Nous sommes en 1944, la Seconde Guerre mondiale envoie les hommes au front. En Italie, dans le hameau isolé de Vermiglio, niché dans les montagnes du Trentin, ce sont les femmes qui permettent à la vie d’aller de l’avant : les champs à cultiver en toutes saisons, les bêtes dont il faut s’occuper, les enfants qui naissent (mais aussi ceux qui meurent), les enfants qui grandissent, tout repose sur leurs épaules selon un destin atavique, consolidé et accepté. Les études sont un privilège réservé à très peu de personnes, une affaire de garçons. Et de toute façon, ce sont les pères qui décident, imposant souvent le couvent aux filles. Un jour, dans la famille la plus importante du village, celle très nombreuse de l’instituteur, la guerre se manifeste par l’arrivée d’un soldat sicilien, déserteur : la fille aînée, très belle, l’épouse et donne naissance à une petite fille, mais un coup de théâtre, qui survient à la fin du conflit, va changer le cours des événements et la vie même de cette femme.

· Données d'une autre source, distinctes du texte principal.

-- ==== Sys2Proof/Machine/YardBase.lean ====
section
/-! DEFINITION. Requests at the yards (R98 to R119, R135): request records, which sail owns what in a
yard, arrival, counters, and the delivery of returns. -/

namespace Sys2Proof.Machine

open Sys2Proof

/-! ### Request records (R113 to R115) -/

/-- Bits [hi:lo] of word `w` of a record or descriptor given as bytes. -/
def recField (l : List Byte) (w hi lo : Nat) : Nat := (leNat ((l.drop (8 * w)).take 8) >>> lo) % 2 ^ (hi - lo + 1)

/-- Word 0 of a request header (R113). -/
structure ReqHdr where
  yop : Nat
  table : Nat
  outFmt : Nat
  rm : Nat
  ovf : Bool
  idw32 : Bool
  wgt : Bool
  raw : Bool
  flush : Bool
  applied : Bool
  count : Nat
  pool : Nat
  rsv : Nat
deriving DecidableEq, Repr

def reqHdr (l : List Byte) : ReqHdr :=
  let f := recField l 0
  { yop := f 7 0, table := f 19 8, outFmt := f 23 20, rm := f 25 24, ovf := f 26 26 == 1, idw32 := f 27 27 == 1,
    wgt := f 28 28 == 1, raw := f 29 29 == 1, flush := f 30 30 == 1, applied := f 31 31 == 1, count := f 44 32,
    pool := f 47 45, rsv := f 63 48 }

/-- Round up to a multiple of 32. -/
def pad32 (n : Nat) : Nat := (n + 31) / 32 * 32

/-- The width in bytes of a plain row or gradient format (R108). -/
def fmtBytes (f : Nat) : Nat :=
  match f with
  | 0 => 4
  | 1 => 2
  | _ => 1

/-- The length of a record (R115). -/
def recordLen (h : ReqHdr) : Nat :=
  let lid := pad32 (h.count * if h.idw32 then 4 else 8)
  if h.count > 4096 then 32
  else match h.yop with
    | 0x01 => 32 + lid + (if h.wgt then pad32 (4 * h.count) else 0)
    | 0x02 => 32 + lid
    | 0x11 => if h.outFmt < 2 then 96 + pad32 (fmtBytes h.outFmt * h.count) else 32
    | _ => 32

/-- The fields of word 0 that an operation leaves unused are 0, and words 1 to 3 that it does not use are 0
(R114). -/
def unusedOk (h : ReqHdr) (l : List Byte) : Bool :=
  let w := fun i => recField l i 63 0
  let noTable := h.table == 0
  let noNum := h.outFmt == 0 && h.rm == 0 && !h.ovf
  let noIds := !h.idw32 && !h.raw
  let z := h.rsv == 0
  match h.yop with
  | 0x01 => z && !h.flush && !h.applied && w 1 == 0 && w 2 == 0 && w 3 == 0
  | 0x02 => z && !h.flush && !h.applied && !h.wgt && h.pool == 0 && w 1 == 0 && w 2 == 0 && w 3 == 0
  | 0x03 => z && !h.flush && !h.applied && !h.wgt && h.pool == 0 && noIds && decide (w 1 < 2 ^ 40) && w 2 == 0 && w 3 == 0
  | 0x10 => z && !h.flush && !h.applied && !h.wgt && h.pool == 0 && noIds && noTable && noNum && h.count == 0 &&
      w 1 == 0 && w 2 == 0 && w 3 == 0
  | 0x11 => z && !h.flush && !h.applied && !h.wgt && (!h.idw32 || decide (w 1 < 2 ^ 32)) &&
      w 2 % 2 ^ 16 < 512 && w 2 / 2 ^ 32 == 0 && w 3 == 0
  | 0x12 => z && !h.flush && !h.wgt && h.pool == 0 && noIds && noTable && noNum && h.count == 0 &&
      w 1 == 0 && w 2 % 2 ^ 16 < 512 && w 2 / 2 ^ 32 == 0 && w 3 == 0
  | 0x13 => z && !h.flush && !h.applied && !h.wgt && h.pool == 0 && noIds && noTable && noNum && h.count == 0 &&
      w 1 == 0 && w 2 % 2 ^ 16 < 512 && w 2 / 2 ^ 32 == 0 && w 3 == 0
  | 0x20 => z && !h.applied && !h.wgt && h.pool == 0 && noIds && noNum && h.count == 0 &&
      w 1 == 0 && w 2 == 0 && w 3 == 0
  | 0x21 => z && !h.flush && !h.applied && !h.wgt && h.pool == 0 && noIds && noTable && noNum && h.count == 0 &&
      decide (w 1 < 8) && w 2 == 0 && decide (w 3 < 2 ^ 32)
  | _ => false

/-- The header of a request is well formed as far as it can be judged without the table (R114, R116,
R119). -/
def headerOk (l : List Byte) : Bool :=
  let h := reqHdr l
  unusedOk h l && decide (h.count ≤ 4096) && h.rm != 3 &&
    match h.yop with
    | 0x01 => decide (h.rm < 2) && decide (h.outFmt < 4) && decide (h.pool < 4) && (h.wgt == (h.pool == 2))
    | 0x02 => decide (h.rm < 2) && decide (h.outFmt < 4)
    | 0x03 => decide (h.rm < 2) && decide (h.outFmt < 4)
    | 0x11 => decide (h.outFmt < 2) && decide (h.pool < 4)
    | _ => true

/-! ### Who owns what in a yard -/

/-- The yard of an in-package DRAM address (R98). -/
def yardOfAddr (a : Nat) : Nat := a / 2 ^ 32

/-- The lookup engines of a sail in a yard that are in service (R100, R394 kind 3). -/
def lookupEngines (s : State) (y sl : Nat) : List Nat :=
  (List.range 32).filter (fun e => s.ownerAt (offLookup + 32 * y + e) == some sl && !fenced s 3 (32 * y + e))

/-- The update engines of a sail in a yard that are in service, in increasing number (R134, R411, R424). -/
def updEngines (s : State) (y sl : Nat) : List Nat :=
  (List.range 8).filter (fun e => s.ownerAt (offUpd + 8 * y + e) == some sl && !fenced s 4 (8 * y + e))

/-- The table-cache ways of a sail in a yard (R103): those in service (kind 14 of the model's fences, R282) that no swap
takes away (R277). -/
def sailWays (s : State) (y sl : Nat) : List Nat :=
  (List.range 16).filter (fun w => s.ownerAt (offWay + 16 * y + w) == some sl && !fenced s 14 (16 * y + w) &&
    s.stays (offWay + 16 * y + w) sl)

/-! ### Requests -/

def State.yreq (s : State) (y id : Nat) : Option YReq := (s.yard y).reqs.find? (fun r => r.id == id)

def State.updReq (s : State) (y id : Nat) (f : YReq → YReq) : State :=
  s.updYard y (fun x => { x with reqs := x.reqs.map (fun r => if r.id = id then f r else r) })

/-- Change a sail's counters in a yard. -/
def bumpYard (s : State) (y sl : Nat) (f : YardCounters → YardCounters) : State :=
  s.updYard y (fun x => { x with cnt := x.cnt.upd YardCounters.zero sl f })

/-- Requests of a sail in flight in a yard (R135, R139). -/
def inFlight (s : State) (y sl : Nat) : Nat := ((s.yard y).reqs.filter (fun r => r.sail == sl)).length

/-- Change request number `seq` of core `lc`, in the program resident there or in a saved one. -/
def updReqOut (s : State) (lc seq : Nat) (f : ReqOut → ReqOut) : State :=
  let set := fun (p : Prog) => { p with reqs := p.reqs.map (fun r => if r.seq = seq then f r else r) }
  let saved := fun (s : State) => match s.clusterSail (lc / 34) with
    | none => s
    | some sl => s.updSail sl (fun x => { x with saved := x.saved.map (fun v =>
        if v.lc = lc then { v with prog := set v.prog } else v) })
  match s.prog lc with
  | some p => if p.reqs.any (fun r => r.seq == seq) then s.setProg lc (some (set p)) else saved s
  | none => saved s

/-- The return of request number `seq` has reached its core (R86, R90). -/
def giveReturn (s : State) (lc seq : Nat) (st : Status) (bytes : List Byte) (marks : List Bool) : State :=
  updReqOut s lc seq (fun r => if r.ret.isNone then { r with ret := some (st, bytes), marks := marks } else r)

/-- A request of the yard has left: its entry is free, and it counts once (R135, R139). -/
def retireReq (s : State) (y id : Nat) : State :=
  match s.yreq y id with
  | none => s
  | some r =>
    let s := s.updYard y (fun x => { x with reqs := x.reqs.filter (fun t => t.id != id) })
    bumpYard s y r.sail (fun c => { c with reqs := c.reqs + 1 })

/-- The return of a request is ready (R117, R155): to a core it goes in the order of its stream, to another
node it leaves as a RESP, and for TABLE_SYNC one piece of the command has ended. -/
def finishReq (s : State) (y id : Nat) (st : Status) (bytes : List Byte) (marks : List Bool := []) : State :=
  match s.yreq y id with
  | none => s
  | some r =>
    match r.from_ with
    | .core lc tag _ =>
      endpointReturn (s.updReq y id (fun r => { r with phase := .returned, out := bytes })) lc tag st bytes marks
    | .remote _ src tag tepoch _ rk =>
      retireReq (respond s r.sail src tag tepoch rk st (if st == .done then bytes else []) []) y id
    | .host q n =>
      let s := retireReq s y id
      let s := if st == .done then s else noteErr s q n st
      endPart s q n

/-- A POOL or GATHER adds its COUNT to the order slots of its context and table in the yard (R203). -/
def countOrders (s : State) (y sl ctx : Nat) (record : List Byte) : State :=
  let h := reqHdr record
  if h.yop == 0x01 || h.yop == 0x02 then
    s.updYard y (fun x => { x with orders := x.orders.map (fun p =>
      if p.2.sail == sl && p.2.ctx == ctx && p.2.table == h.table then
        (p.1, { p.2 with consumed := p.2.consumed + h.count })
      else p) })
  else s

/-- A request reaches a yard (R110, R135, R139): it waits in its entry; a reserved operation is malformed, and
a sail without an engine in service is refused at once (R100, R119). -/
def arrive (s : State) (y sl ctx q n : Nat) (from_ : ReqFrom) (record : List Byte) : State × Nat :=
  let id := (s.yard y).nextReq
  let r : YReq := { id := id, sail := sl, ctx := ctx, q := q, n := n, from_ := from_, record := record,
                    phase := .waiting, desc := [], rows := [], comb := 0, acc := [], out := [],
                    keyGen := 0, spans := [] }
  let s := countOrders (s.updYard y (fun x => { x with reqs := x.reqs ++ [r], nextReq := id + 1 })) y sl ctx record
  let m := inFlight s y sl
  let s := bumpYard s y sl (fun c => { c with peak := BitVec.ofNat 64 (max c.peak.toNat m) })
  (s, id)

end Sys2Proof.Machine
end

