-- ==== Sys2Proof/Machine/YardEngine.lean ====
section
/-! DEFINITION. Lookup engines (R110 to R119): taking requests, judging and listing rows, fetching rows, pooling,
gathering and decoding, the forwarding of lookups to another node; TBLSYNC; the window of background activity and
the peak counter.
Choices of the model here: log entry 22 (DEDUCED), log entry 26 (DESIGN CHOICE), log entry 65 (DESIGN CHOICE). -/

namespace Sys2Proof.Machine

open Sys2Proof

/-! ### Engines -/

def engineOf (y : Yard) (e : Nat) : Engine := y.eng.get Engine.empty e

def setEngineOf (s : State) (y e : Nat) (f : Engine → Engine) : State :=
  s.updYard y (fun x => { x with eng := x.eng.set Engine.empty e (f (engineOf x e)) })

/-- Whether an operation runs on a lookup engine. -/
def isLookup (yop : Nat) : Bool := yop == 0x01 || yop == 0x02 || yop == 0x03

/-- The oldest request of a sail in a yard that waits in its entry and satisfies `f`. -/
def oldestWaiting (s : State) (y sl : Nat) (f : YReq → Bool) : Option YReq :=
  (s.yard y).reqs.find? (fun r => r.sail == sl && r.phase == .waiting && f r)

/-- The sail's engines in service in a yard that are free (R110). -/
def freeEngines (s : State) (y sl : Nat) : List Nat :=
  (lookupEngines s y sl).filter (fun e =>
    (engineOf (s.yard y) e).cur.isNone && !s.rst.quiesced.contains (3, 32 * y + e) && s.stays (offLookup + 32 * y + e) sl)

/-- ENGINE_TAKES_REQUEST (R100, R110): the lowest free engine takes the oldest waiting request. -/
def takeRequest (y sl : Nat) (s : State) : State :=
  match oldestWaiting s y sl (fun _ => true) with
  | none => s
  | some r =>
    match (freeEngines s y sl).filter (fun e => !reservedFrom s 3 (32 * y + e) r.ctx) with
    | [] => s
    | e :: _ =>
      setEngineOf (s.updReq y r.id (fun r => { r with phase := .engine e })) y e (fun x => { x with cur := some r.id, since := s.time })

def execEngineTakesRequest (y sl : Nat) (s : State) : Out := unitCmd s (takeRequest y sl)

/-- The queue whose command a request belongs to, none for one of another node. -/
def YReq.ownQueue (r : YReq) : Option Nat :=
  match r.from_ with
  | .remote _ _ _ _ _ _ => none
  | _ => some r.q

/-- The time that an engine has worked on its request counts for the request's context (CTX_YARD_TIME). An update action takes no time of
its own here. -/
def chargeEngine (s : State) (y e : Nat) : State :=
  match (engineOf (s.yard y) e).cur.bind (s.yreq y) with
  | none => s
  | some r => s.updCtx r.ctx (fun x => { x with yardTime := x.yardTime + (s.time - (engineOf (s.yard y) e).since) })

/-- An engine is free again; a completed request is progress of the engine and of its queue (R414). -/
def freeEngine (s : State) (y e : Nat) : State :=
  let s := chargeEngine s y e
  let s := match (engineOf (s.yard y) e).cur.bind (s.yreq y) with
    | none => s
    | some r => match r.ownQueue with
      | none => s
      | some q => progress s 6 q
  setEngineOf s y e (fun x => { x with cur := none, progress := x.progress + 1 })

/-- An engine lets go of a request that waits elsewhere from now on: no yard operation holds a resource while it waits for another
(R136). -/
def releaseEngine (s : State) (y : Nat) (r : YReq) : State :=
  match r.phase with
  | .engine e => setEngineOf (chargeEngine s y e) y e (fun x => { x with cur := none })
  | _ => s
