-- ==== Sys2Proof/Machine/Commit.lean ====
section
/-! DEFINITION. Commit groups (R121 to R131): handles, actions, intent logs, the commit point, apply, retire,
the hold timer, and the end of groups at resets.
Choices of the model here: log entry 22 (DEDUCED), log entry 23 (DESIGN CHOICE). -/

namespace Sys2Proof.Machine

open Sys2Proof

/-! ### Quota and handles (R121, R122) -/

/-- The commit-group quota and hold limit in µs of a sail (R121, R129). -/
def cgQuota (s : State) (sl : Nat) : Nat := ((s.desc sl).map (·.cgQuota)).getD 0
def cgHold (s : State) (sl : Nat) : Nat :=
  let h := ((s.desc sl).map (·.cgHold)).getD 0
  if h = 0 then 1000 else h

/-- The open groups of a sail: handles that are not free. -/
def openGroups (s : State) (sl : Nat) : Nat :=
  (s.groups.filter (fun p => p.2.st != .free && p.2.sail == sl)).length

/-- The lowest free handle of 512. -/
def freeHandle (s : State) : Option Nat := (List.range 512).find? (fun h => (s.group h).st == .free)

/-- HANDLE and GEN as a return carries them (R114). -/
def handleBytes (h : Nat) (gen : BitVec 16) : List Byte := leBytes 32 (h + 65536 * gen.toNat)

/-- Open a group for a CG_BEGIN (R124, steps 1 and 2). -/
def openGroup (s : State) (y : Nat) (r : YReq) (h : Nat) : State :=
  let g : Group := { Group.empty with gen := (s.group h).gen, st := .open_, ctx := r.ctx, sail := r.sail, q := r.q,
                                      n := r.n, stamp := (reqUse s r.ctx r.q r.n).stamp, epoch := (reqUse s r.ctx r.q r.n).epoch, coord := y, begun := s.time }
  endReq (s.setGroup h g) y r.id .done (handleBytes h g.gen)

/-- CG_BEGIN (R121): a handle of the quota, a wait for one, or the refusal of a sail without a quota. -/
def cgBeginState (y id : Nat) (s : State) : State :=
  match waitingOp s y id 0x10 with
  | none => s
  | some r =>
    if !headerOk r.record then endReq s y id .malformed []
    else if cgQuota s r.sail = 0 then endReq s y id .faultPermission []
    else
      let wait := (releaseEngine s y r).updReq y id (fun r => { r with phase := .quota })
      if openGroups s r.sail ≥ cgQuota s r.sail then wait
      else match freeHandle s with
        | none => wait
        | some h => openGroup s y r h

/-- CG_BEGIN_QUOTA_GRANT (R121): the oldest CG_BEGIN of the sail that waits in this yard opens its group. -/
def quotaGrant (y sl : Nat) (s : State) : State :=
  match (s.yard y).reqs.find? (fun r => r.sail == sl && r.phase == .quota) with
  | none => s
  | some r =>
    if openGroups s sl ≥ cgQuota s sl then s
    else match freeHandle s with
      | none => s
      | some h => openGroup s y r h

def execCgBegin (y id : Nat) (s : State) : Out := unitCmd s (cgBeginState y id)
def execCgBeginQuotaGrant (y sl : Nat) (s : State) : Out := unitCmd s (quotaGrant y sl)

/-! ### Group states (R122, R123) -/

/-- HANDLE and GEN in word 2 of a request (R114). -/
def handleOf (record : List Byte) : Nat := recField record 2 8 0
def genOf (record : List Byte) : BitVec 16 := BitVec.ofNat 16 (recField record 2 31 16)

/-- What R122 answers to a request that names a group, before its state: none when the group is OPEN or DOOMED
and the request reaches it rightly. A handle that no group holds counts as ended (log entry 23). -/
def groupRefusal (s : State) (y ctx : Nat) (record : List Byte) : Option Status :=
  let g := s.group (handleOf record)
  if g.st == .free || g.gen != genOf record then some .txnConflict
  else if g.coord != y then some .malformed
  else if g.ctx != ctx then some .faultPermission
  else if g.ended then some .malformed
  else if g.st == .open_ || g.st == .doomed then none
  else some .txnConflict

/-- Doom an OPEN group; the first cause stays (R123, R139). -/
def doom (s : State) (h : Nat) (c : DoomCause) : State :=
  let g := s.group h
  if g.st == .open_ then s.setGroup h { g with st := .doomed, cause := some (g.cause.getD c) } else s

/-- Count an ABORTED group once, by the first cause that doomed or ended it (R139). -/
def countAbort (s : State) (g : Group) : State :=
  bumpYard s g.coord g.sail (fun c =>
    match g.cause with
    | some .conflict => { c with conflict := satInc c.conflict }
    | some .logFull => { c with logFull := satInc c.logFull }
    | some .expired => { c with expired := satInc c.expired }
    | some .explicit => { c with explicit := satInc c.explicit }
    | _ => c)

/-! ### Intent logs (R127, R128) -/

/-- The intent log of a sail in a yard. -/
def logOf (s : State) (sl y : Nat) : Option LogEntry :=
  match s.unitRig (yardUnit y) with
  | none => none
  | some r => r.logs.find? (fun l => l.sail == sl && l.yard == y)

/-- Free space of a log in bytes: from where the next record goes to the oldest one whose space is not reclaimed (R127). -/
def logRoom (s : State) (sl y : Nat) : Nat :=
  match logOf s sl y with
  | none => 0
  | some l =>
    let size := 2 ^ l.log2
    (((s.yard y).logRecs.get [] sl).map (fun x => (x.off + size - (s.yard y).logHead.get 0 sl) % size)).foldl min size

/-- What of that an action may take: the commit, abort and retire records of the sail's groups always find room (log entry 23). -/
def actionRoom (s : State) (sl y : Nat) : Nat := logRoom s sl y - 128 * cgQuota s sl

def pad64 (n : Nat) : Nat := (n + 63) / 64 * 64

/-- A log record (R128). -/
def logBytes (h : Nat) (gen : BitVec 16) (kind idx mask a b : Nat) (row st : List Byte) (time : Word) : List Byte :=
  let head := leBytes 2 h ++ leBytes 2 gen.toNat ++ leBytes 1 kind ++ leBytes 1 idx ++ leBytes 2 mask ++ leBytes 8 a ++
    leBytes 8 b ++ leBytes 4 row.length ++ leBytes 4 st.length ++ leBytes 8 time.toNat
  let data := row ++ st
  head ++ leBytes 4 (crc32 (head ++ data)).toNat ++ List.replicate 20 0 ++ data ++
    List.replicate (pad64 data.length - data.length) 0

/-- Append a record of a group to a sail's log in a yard; records follow one another and wrap around (R127). -/
def appendLog (s : State) (sl y h : Nat) (gen : BitVec 16) (l : List Byte) : State :=
  match logOf s sl y with
  | none => s
  | some e =>
    let size := 2 ^ e.log2
    let head := (s.yard y).logHead.get 0 sl
    let n := min l.length (size - head)
    let s1 := store s (e.addr + head) (l.take n)
    let s2 := store s1 e.addr (l.drop n)
    s2.updYard y (fun x => { x with
      logHead := x.logHead.set 0 sl ((head + l.length) % size)
      logRecs := x.logRecs.upd [] sl (fun r => r ++ [{ off := head, len := l.length, handle := h, gen := gen }]) })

Grâce à cette intrigue simple et puissante, le film Vermiglio de Maura Delpero a été sélectionné par l’Italie pour les Oscars, après avoir remporté le Lion d’argent à Venise et d’autres prix dans le reste du monde.
La réalisatrice, qui a fait ses débuts il y a cinq ans avec Maternal, un premier film convaincant sur une religieuse aux prises avec l’instinct maternel, place cette fois la barre plus haut et offre au public une fresque chorale empreinte de vérité et d’humanité, mettant en scène des personnages très humbles (interprétés par de vrais habitants de Vermiglio qui s’expriment en dialecte) sur lesquels se reflète la grande Histoire. La guerre ne se voit pas, mais ses effets se font sentir sur les gens, en particulier sur les femmes, durement éprouvées par l’incertitude, le renoncement et la peur. Ce n’est pas un hasard si derrière la caméra se trouve une femme, originaire de ces mêmes lieux, qui suit d’un regard respectueux et pudique les personnages féminins : épouses soumises au chef de famille (incapable d’apporter une fleur à la compagne qui lui a donné dix enfants) et filles qui, dans la ferme où trois d’entre elles dorment dans le même lit, se chuchotent leurs secrets et leurs ambitions dans la pénombre, acceptant leur rôle subalterne sans se rebeller, tout en rêvant avoir les mêmes possibilités que les hommes.
Le film raconte l’Italie rurale d’hier avec un naturel touchant qui a amené à comparer Delpero avec le grand Ermanno Olmi. Au-delà des comparaisons, toujours inappropriées, Vermiglio est une œuvre fraîche, sincère et profonde. Elle laissera une trace dans le cinéma italien.